**EXERCISE OBJECTIVE**
Between the line containing "if crustMcast b &&" and the line containing "deriving DecidableEq, Repr" lies a run of lines; give that run again exactly, with both of those lines, and nothing else from the entries below.

[[ EXERCISE MATERIAL open ]]

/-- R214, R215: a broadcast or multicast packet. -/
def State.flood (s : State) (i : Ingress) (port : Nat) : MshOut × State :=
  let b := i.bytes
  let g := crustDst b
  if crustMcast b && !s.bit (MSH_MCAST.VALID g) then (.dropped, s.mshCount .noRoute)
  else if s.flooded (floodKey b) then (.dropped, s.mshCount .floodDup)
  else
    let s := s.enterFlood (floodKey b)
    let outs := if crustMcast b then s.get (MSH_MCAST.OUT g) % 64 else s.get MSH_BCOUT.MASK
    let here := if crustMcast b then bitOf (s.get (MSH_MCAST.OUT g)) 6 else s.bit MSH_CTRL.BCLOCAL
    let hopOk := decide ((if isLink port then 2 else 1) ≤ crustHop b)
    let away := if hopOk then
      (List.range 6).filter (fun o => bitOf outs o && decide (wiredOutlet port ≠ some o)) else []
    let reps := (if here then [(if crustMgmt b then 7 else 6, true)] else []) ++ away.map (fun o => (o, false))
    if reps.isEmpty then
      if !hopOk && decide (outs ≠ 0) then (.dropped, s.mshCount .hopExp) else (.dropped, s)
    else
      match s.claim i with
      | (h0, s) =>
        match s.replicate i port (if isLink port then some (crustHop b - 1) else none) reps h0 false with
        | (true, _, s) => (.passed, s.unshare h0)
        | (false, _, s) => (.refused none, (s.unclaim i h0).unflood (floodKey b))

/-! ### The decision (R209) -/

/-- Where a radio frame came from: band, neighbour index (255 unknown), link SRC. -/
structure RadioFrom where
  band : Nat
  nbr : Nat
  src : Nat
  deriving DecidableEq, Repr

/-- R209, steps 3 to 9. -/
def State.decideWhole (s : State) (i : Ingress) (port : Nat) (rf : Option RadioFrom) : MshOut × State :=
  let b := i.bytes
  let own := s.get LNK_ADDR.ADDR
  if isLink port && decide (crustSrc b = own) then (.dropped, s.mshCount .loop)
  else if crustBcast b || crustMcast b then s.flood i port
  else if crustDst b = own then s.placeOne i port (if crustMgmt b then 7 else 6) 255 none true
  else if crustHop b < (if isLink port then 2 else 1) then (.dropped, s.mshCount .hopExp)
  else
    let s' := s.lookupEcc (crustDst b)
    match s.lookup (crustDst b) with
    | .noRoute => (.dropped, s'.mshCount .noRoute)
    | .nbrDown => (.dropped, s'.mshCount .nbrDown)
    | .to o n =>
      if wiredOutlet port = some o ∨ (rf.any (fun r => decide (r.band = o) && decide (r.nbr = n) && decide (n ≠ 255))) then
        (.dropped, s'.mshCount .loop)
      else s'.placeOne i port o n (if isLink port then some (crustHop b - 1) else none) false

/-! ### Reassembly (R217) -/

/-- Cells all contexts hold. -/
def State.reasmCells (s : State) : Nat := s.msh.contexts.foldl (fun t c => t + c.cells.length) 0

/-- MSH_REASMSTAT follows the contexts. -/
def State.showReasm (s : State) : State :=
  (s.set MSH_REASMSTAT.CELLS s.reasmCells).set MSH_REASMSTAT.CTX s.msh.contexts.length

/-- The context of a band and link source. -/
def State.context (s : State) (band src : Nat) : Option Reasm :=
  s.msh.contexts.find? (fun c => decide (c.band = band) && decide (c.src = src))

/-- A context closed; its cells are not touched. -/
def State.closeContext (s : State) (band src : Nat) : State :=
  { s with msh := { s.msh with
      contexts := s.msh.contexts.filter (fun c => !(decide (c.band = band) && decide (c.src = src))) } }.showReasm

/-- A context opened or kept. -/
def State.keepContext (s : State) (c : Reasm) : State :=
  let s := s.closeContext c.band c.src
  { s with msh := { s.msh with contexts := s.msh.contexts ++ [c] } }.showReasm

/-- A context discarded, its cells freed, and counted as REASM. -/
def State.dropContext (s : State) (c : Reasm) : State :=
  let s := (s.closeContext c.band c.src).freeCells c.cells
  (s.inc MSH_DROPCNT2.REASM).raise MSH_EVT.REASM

[[ EXERCISE MATERIAL closed ]]

**TASK RESPONSE**
  if crustMcast b && !s.bit (MSH_MCAST.VALID g) then (.dropped, s.mshCount .noRoute)
  else if s.flooded (floodKey b) then (.dropped, s.mshCount .floodDup)
  else
    let s := s.enterFlood (floodKey b)
    let outs := if crustMcast b then s.get (MSH_MCAST.OUT g) % 64 else s.get MSH_BCOUT.MASK
    let here := if crustMcast b then bitOf (s.get (MSH_MCAST.OUT g)) 6 else s.bit MSH_CTRL.BCLOCAL
    let hopOk := decide ((if isLink port then 2 else 1) ≤ crustHop b)
    let away := if hopOk then
      (List.range 6).filter (fun o => bitOf outs o && decide (wiredOutlet port ≠ some o)) else []
    let reps := (if here then [(if crustMgmt b then 7 else 6, true)] else []) ++ away.map (fun o => (o, false))
    if reps.isEmpty then
      if !hopOk && decide (outs ≠ 0) then (.dropped, s.mshCount .hopExp) else (.dropped, s)
    else
      match s.claim i with
      | (h0, s) =>
        match s.replicate i port (if isLink port then some (crustHop b - 1) else none) reps h0 false with
        | (true, _, s) => (.passed, s.unshare h0)
        | (false, _, s) => (.refused none, (s.unclaim i h0).unflood (floodKey b))

/-! ### The decision (R209) -/

/-- Where a radio frame came from: band, neighbour index (255 unknown), link SRC. -/
structure RadioFrom where
  band : Nat
  nbr : Nat
  src : Nat
  deriving DecidableEq, Repr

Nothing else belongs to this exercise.